## Data for this task:
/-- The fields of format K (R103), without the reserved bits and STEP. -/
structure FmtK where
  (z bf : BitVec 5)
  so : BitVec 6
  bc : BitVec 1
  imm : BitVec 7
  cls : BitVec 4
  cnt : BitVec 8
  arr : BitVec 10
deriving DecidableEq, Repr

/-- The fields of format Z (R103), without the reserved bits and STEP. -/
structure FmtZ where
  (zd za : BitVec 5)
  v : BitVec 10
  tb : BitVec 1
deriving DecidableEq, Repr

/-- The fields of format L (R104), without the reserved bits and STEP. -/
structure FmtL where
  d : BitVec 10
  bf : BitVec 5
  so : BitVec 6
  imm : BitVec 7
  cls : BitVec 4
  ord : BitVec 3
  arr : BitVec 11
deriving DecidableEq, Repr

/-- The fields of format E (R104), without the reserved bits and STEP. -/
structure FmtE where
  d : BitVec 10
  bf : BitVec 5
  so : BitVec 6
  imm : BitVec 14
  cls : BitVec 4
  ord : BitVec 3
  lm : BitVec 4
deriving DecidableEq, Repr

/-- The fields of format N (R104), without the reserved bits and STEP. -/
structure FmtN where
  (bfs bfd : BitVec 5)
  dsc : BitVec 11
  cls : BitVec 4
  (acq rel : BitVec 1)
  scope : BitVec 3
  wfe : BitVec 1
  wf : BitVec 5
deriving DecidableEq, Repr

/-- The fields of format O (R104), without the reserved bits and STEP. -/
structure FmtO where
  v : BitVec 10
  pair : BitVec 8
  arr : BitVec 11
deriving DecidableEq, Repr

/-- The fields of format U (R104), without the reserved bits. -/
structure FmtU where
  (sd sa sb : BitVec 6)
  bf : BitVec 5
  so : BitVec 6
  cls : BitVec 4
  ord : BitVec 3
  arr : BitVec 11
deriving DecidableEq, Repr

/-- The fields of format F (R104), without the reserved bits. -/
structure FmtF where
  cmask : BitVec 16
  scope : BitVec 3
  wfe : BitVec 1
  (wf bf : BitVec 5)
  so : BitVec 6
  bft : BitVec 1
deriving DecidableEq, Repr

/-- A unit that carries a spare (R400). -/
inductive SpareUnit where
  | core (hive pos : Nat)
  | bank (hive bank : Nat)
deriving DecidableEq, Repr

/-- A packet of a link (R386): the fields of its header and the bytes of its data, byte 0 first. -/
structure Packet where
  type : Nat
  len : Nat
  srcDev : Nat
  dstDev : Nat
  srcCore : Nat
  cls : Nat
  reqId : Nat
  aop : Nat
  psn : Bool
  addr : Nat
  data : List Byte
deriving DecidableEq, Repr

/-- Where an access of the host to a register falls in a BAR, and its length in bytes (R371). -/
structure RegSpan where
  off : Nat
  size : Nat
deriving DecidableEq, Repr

## What you will do:
Write the listing out again, matching every line exactly.

## Answer for the task:
/-- The fields of format K (R103), without the reserved bits and STEP. -/
structure FmtK where
  (z bf : BitVec 5)
  so : BitVec 6
  bc : BitVec 1
  imm : BitVec 7
  cls : BitVec 4
  cnt : BitVec 8
  arr : BitVec 10
deriving DecidableEq, Repr

/-- The fields of format Z (R103), without the reserved bits and STEP. -/
structure FmtZ where
  (zd za : BitVec 5)
  v : BitVec 10
  tb : BitVec 1
deriving DecidableEq, Repr

/-- The fields of format L (R104), without the reserved bits and STEP. -/
structure FmtL where
  d : BitVec 10
  bf : BitVec 5
  so : BitVec 6
  imm : BitVec 7
  cls : BitVec 4
  ord : BitVec 3
  arr : BitVec 11
deriving DecidableEq, Repr

/-- The fields of format E (R104), without the reserved bits and STEP. -/
structure FmtE where
  d : BitVec 10
  bf : BitVec 5
  so : BitVec 6
  imm : BitVec 14
  cls : BitVec 4
  ord : BitVec 3
  lm : BitVec 4
deriving DecidableEq, Repr

/-- The fields of format N (R104), without the reserved bits and STEP. -/
structure FmtN where
  (bfs bfd : BitVec 5)
  dsc : BitVec 11
  cls : BitVec 4
  (acq rel : BitVec 1)
  scope : BitVec 3
  wfe : BitVec 1
  wf : BitVec 5
deriving DecidableEq, Repr

/-- The fields of format O (R104), without the reserved bits and STEP. -/
structure FmtO where
  v : BitVec 10
  pair : BitVec 8
  arr : BitVec 11
deriving DecidableEq, Repr

/-- The fields of format U (R104), without the reserved bits. -/
structure FmtU where
  (sd sa sb : BitVec 6)
  bf : BitVec 5
  so : BitVec 6
  cls : BitVec 4
  ord : BitVec 3
  arr : BitVec 11
deriving DecidableEq, Repr

/-- The fields of format F (R104), without the reserved bits. -/
structure FmtF where
  cmask : BitVec 16
  scope : BitVec 3
  wfe : BitVec 1
  (wf bf : BitVec 5)
  so : BitVec 6
  bft : BitVec 1
deriving DecidableEq, Repr

/-- A unit that carries a spare (R400). -/
inductive SpareUnit where
  | core (hive pos : Nat)
  | bank (hive bank : Nat)
deriving DecidableEq, Repr

/-- A packet of a link (R386): the fields of its header and the bytes of its data, byte 0 first. -/
structure Packet where
  type : Nat
  len : Nat
  srcDev : Nat
  dstDev : Nat
  srcCore : Nat
  cls : Nat
  reqId : Nat
  aop : Nat
  psn : Bool
  addr : Nat
  data : List Byte
deriving DecidableEq, Repr

/-- Where an access of the host to a register falls in a BAR, and its length in bytes (R371). -/
structure RegSpan where
  off : Nat
  size : Nat
deriving DecidableEq, Repr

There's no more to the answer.